→ **Exercise**
Look below for the lines from the one with "include hs hn" to the one with "(s.mem.setHashed nbits bs a1 a2 a3)", and copy exactly those lines, both ends included.

== Segment start ==

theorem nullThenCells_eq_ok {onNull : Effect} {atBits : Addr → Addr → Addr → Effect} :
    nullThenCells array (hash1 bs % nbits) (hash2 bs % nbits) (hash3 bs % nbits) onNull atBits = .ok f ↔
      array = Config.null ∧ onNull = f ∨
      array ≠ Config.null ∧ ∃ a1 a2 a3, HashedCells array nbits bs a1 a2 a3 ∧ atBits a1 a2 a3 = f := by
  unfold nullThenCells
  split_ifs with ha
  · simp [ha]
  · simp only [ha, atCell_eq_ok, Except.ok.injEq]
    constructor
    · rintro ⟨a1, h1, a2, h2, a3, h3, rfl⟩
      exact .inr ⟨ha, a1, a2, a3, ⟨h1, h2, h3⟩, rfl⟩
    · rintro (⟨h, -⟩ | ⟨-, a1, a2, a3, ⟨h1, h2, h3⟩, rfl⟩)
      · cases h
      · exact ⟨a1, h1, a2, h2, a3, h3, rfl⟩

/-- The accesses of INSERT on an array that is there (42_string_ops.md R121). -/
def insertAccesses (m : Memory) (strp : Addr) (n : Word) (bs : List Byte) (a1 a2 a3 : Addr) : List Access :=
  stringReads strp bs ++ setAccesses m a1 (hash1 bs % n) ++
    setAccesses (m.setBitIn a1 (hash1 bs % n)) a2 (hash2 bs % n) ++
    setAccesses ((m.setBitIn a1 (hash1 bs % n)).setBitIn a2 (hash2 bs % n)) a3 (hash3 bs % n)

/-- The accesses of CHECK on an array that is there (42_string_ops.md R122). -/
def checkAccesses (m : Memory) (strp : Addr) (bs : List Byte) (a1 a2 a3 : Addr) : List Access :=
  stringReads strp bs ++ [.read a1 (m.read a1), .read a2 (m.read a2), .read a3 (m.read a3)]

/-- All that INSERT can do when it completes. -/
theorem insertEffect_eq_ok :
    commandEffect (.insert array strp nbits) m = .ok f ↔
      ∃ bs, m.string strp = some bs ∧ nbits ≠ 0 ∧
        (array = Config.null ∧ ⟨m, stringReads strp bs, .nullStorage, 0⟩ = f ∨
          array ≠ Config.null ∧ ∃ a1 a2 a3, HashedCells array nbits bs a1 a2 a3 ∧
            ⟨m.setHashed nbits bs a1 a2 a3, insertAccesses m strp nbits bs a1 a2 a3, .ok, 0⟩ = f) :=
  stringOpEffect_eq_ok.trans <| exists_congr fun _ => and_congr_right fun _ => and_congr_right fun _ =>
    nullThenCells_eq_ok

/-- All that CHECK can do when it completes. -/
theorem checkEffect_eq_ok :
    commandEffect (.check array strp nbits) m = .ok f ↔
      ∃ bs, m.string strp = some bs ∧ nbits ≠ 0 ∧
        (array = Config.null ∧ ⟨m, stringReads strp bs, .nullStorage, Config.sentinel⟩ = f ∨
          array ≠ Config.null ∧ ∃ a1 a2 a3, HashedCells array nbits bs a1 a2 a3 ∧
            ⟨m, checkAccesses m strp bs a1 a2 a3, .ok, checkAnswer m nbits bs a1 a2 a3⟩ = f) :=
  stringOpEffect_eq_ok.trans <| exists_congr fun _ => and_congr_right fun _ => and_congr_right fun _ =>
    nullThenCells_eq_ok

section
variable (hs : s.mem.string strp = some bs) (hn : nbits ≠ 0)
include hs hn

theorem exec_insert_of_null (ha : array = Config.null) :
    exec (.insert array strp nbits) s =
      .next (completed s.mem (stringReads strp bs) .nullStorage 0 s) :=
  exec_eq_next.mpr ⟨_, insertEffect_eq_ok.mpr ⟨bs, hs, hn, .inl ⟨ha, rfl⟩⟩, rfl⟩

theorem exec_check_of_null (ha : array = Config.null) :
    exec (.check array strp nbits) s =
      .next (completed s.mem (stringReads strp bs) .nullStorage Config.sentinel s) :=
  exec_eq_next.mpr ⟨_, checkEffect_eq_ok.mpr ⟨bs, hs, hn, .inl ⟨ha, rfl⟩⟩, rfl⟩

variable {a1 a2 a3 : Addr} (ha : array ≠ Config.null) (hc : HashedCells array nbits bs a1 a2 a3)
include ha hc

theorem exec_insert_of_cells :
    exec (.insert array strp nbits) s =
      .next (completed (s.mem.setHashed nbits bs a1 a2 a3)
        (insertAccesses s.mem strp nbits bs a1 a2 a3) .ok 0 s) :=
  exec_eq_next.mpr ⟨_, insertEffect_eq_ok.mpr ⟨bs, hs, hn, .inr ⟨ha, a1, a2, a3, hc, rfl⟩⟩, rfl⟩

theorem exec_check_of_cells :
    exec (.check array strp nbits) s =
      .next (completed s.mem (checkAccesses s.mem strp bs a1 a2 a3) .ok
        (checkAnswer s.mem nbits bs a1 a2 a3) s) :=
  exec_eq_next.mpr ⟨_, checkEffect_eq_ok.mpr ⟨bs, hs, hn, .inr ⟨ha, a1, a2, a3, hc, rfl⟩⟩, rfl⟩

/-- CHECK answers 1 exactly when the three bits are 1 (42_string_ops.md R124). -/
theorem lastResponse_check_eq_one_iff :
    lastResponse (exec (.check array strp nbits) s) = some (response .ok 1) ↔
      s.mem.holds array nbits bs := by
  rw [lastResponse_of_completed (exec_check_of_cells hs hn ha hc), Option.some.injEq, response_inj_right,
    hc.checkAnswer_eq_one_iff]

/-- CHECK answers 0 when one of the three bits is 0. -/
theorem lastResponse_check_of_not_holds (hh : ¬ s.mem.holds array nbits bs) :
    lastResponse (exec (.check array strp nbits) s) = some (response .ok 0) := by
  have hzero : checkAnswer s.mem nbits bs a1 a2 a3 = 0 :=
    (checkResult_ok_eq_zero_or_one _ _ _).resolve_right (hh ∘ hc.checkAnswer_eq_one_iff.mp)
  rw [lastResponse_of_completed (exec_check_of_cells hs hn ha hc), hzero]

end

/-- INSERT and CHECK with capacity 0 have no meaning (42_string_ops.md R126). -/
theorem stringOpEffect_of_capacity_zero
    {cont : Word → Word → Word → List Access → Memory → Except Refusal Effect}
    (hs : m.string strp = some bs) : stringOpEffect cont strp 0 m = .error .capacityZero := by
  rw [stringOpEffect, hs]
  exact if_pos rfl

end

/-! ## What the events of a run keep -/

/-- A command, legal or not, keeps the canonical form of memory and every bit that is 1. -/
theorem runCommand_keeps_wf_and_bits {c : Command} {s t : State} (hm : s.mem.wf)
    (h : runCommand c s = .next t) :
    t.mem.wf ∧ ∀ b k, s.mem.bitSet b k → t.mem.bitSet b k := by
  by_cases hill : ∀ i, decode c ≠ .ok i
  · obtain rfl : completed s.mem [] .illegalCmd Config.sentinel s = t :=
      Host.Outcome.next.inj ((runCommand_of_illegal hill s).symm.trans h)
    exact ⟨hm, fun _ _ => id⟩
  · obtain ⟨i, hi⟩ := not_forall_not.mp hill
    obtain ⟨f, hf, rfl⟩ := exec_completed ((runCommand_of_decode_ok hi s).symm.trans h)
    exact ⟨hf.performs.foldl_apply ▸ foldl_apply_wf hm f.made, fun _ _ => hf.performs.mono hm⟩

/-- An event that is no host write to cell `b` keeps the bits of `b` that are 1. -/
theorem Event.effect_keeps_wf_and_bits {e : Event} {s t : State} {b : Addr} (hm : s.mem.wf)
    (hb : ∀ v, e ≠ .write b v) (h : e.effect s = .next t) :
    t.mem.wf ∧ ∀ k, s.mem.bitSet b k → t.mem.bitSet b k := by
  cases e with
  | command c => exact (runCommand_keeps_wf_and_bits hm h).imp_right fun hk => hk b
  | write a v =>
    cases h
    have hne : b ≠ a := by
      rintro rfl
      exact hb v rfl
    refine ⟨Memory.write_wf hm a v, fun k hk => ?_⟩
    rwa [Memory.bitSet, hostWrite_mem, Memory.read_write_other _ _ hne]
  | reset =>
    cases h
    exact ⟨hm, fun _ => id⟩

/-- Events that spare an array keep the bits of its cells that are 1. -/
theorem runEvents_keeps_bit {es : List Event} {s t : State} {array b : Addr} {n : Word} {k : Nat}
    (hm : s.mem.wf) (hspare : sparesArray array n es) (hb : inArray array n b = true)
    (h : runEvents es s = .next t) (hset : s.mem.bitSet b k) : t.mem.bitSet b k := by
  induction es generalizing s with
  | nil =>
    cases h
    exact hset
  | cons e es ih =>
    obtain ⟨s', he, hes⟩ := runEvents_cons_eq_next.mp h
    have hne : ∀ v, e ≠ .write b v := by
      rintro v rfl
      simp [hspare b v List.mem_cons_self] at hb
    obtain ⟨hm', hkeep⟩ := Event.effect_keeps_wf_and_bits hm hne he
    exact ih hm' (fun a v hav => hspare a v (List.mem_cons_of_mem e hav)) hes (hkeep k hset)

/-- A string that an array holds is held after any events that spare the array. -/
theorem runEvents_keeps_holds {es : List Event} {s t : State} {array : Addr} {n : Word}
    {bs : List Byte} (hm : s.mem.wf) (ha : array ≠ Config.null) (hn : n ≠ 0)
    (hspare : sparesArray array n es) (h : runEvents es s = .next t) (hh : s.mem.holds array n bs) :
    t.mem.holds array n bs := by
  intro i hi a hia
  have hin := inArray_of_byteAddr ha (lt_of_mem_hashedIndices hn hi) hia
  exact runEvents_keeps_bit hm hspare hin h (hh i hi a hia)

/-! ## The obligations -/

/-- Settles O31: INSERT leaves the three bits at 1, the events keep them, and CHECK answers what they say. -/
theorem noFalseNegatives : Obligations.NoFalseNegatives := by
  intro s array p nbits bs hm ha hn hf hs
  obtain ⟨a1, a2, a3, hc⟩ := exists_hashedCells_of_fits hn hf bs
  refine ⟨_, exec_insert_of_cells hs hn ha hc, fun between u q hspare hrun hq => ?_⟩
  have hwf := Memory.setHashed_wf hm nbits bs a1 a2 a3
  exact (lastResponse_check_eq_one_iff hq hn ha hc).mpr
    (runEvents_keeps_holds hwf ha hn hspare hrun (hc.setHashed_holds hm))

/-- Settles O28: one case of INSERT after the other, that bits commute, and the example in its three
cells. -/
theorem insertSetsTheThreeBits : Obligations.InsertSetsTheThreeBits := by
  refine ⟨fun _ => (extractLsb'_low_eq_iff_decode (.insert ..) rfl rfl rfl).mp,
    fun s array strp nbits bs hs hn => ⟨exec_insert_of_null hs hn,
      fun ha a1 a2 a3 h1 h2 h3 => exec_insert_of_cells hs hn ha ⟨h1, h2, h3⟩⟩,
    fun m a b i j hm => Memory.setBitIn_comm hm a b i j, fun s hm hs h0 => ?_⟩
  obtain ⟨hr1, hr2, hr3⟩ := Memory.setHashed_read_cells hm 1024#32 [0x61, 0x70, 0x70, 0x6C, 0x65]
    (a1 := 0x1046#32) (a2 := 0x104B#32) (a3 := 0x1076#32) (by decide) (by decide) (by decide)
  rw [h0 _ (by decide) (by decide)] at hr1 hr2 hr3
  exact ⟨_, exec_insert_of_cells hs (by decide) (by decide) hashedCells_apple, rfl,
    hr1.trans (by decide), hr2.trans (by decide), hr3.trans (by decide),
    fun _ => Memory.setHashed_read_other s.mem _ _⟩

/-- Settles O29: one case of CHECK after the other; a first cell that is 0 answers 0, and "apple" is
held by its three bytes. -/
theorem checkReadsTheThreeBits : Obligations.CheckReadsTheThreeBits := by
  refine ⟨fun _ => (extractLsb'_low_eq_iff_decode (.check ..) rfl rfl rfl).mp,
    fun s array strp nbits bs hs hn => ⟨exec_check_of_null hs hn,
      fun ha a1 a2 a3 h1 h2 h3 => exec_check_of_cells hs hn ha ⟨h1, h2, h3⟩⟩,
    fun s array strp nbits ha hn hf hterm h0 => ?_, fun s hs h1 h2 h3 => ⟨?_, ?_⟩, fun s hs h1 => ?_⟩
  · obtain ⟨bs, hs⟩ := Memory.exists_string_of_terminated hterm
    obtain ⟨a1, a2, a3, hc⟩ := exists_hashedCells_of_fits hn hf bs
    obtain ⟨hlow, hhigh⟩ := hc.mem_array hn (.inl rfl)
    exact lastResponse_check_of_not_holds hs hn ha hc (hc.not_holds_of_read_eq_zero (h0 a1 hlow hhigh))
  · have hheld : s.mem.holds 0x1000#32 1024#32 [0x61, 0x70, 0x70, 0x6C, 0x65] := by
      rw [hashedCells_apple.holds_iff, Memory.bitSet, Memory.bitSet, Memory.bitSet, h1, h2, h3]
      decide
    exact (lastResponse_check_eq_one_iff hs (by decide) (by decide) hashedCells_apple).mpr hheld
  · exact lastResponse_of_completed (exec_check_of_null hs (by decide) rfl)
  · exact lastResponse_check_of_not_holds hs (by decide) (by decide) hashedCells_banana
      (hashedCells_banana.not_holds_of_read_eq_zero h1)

== Segment end ==
== Segment start ==

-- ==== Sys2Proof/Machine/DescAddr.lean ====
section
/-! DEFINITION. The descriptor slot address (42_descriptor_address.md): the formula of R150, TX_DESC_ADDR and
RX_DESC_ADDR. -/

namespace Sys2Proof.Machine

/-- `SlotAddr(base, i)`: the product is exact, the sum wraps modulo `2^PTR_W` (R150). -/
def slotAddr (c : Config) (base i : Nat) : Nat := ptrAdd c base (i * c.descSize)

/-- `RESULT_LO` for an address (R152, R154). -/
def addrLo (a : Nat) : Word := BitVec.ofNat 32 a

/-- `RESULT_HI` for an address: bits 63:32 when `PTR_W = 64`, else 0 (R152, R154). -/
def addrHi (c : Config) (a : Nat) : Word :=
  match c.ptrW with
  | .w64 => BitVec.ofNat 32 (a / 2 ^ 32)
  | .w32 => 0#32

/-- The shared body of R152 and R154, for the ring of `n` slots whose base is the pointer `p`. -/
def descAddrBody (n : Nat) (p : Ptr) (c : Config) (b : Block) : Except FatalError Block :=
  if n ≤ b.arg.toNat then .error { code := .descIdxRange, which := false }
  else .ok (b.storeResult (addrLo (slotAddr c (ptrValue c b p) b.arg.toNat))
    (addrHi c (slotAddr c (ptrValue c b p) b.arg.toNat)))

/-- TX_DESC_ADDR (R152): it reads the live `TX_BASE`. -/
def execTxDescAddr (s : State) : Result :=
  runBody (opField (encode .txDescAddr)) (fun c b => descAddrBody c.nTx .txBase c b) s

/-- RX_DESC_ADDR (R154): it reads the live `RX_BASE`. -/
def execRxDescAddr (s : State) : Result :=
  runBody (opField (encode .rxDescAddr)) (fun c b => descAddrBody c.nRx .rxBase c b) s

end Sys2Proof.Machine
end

== Segment end ==

→ **Reply to the exercise**
include hs hn

theorem exec_insert_of_null (ha : array = Config.null) :
    exec (.insert array strp nbits) s =
      .next (completed s.mem (stringReads strp bs) .nullStorage 0 s) :=
  exec_eq_next.mpr ⟨_, insertEffect_eq_ok.mpr ⟨bs, hs, hn, .inl ⟨ha, rfl⟩⟩, rfl⟩

theorem exec_check_of_null (ha : array = Config.null) :
    exec (.check array strp nbits) s =
      .next (completed s.mem (stringReads strp bs) .nullStorage Config.sentinel s) :=
  exec_eq_next.mpr ⟨_, checkEffect_eq_ok.mpr ⟨bs, hs, hn, .inl ⟨ha, rfl⟩⟩, rfl⟩

variable {a1 a2 a3 : Addr} (ha : array ≠ Config.null) (hc : HashedCells array nbits bs a1 a2 a3)
include ha hc

theorem exec_insert_of_cells :
    exec (.insert array strp nbits) s =
      .next (completed (s.mem.setHashed nbits bs a1 a2 a3)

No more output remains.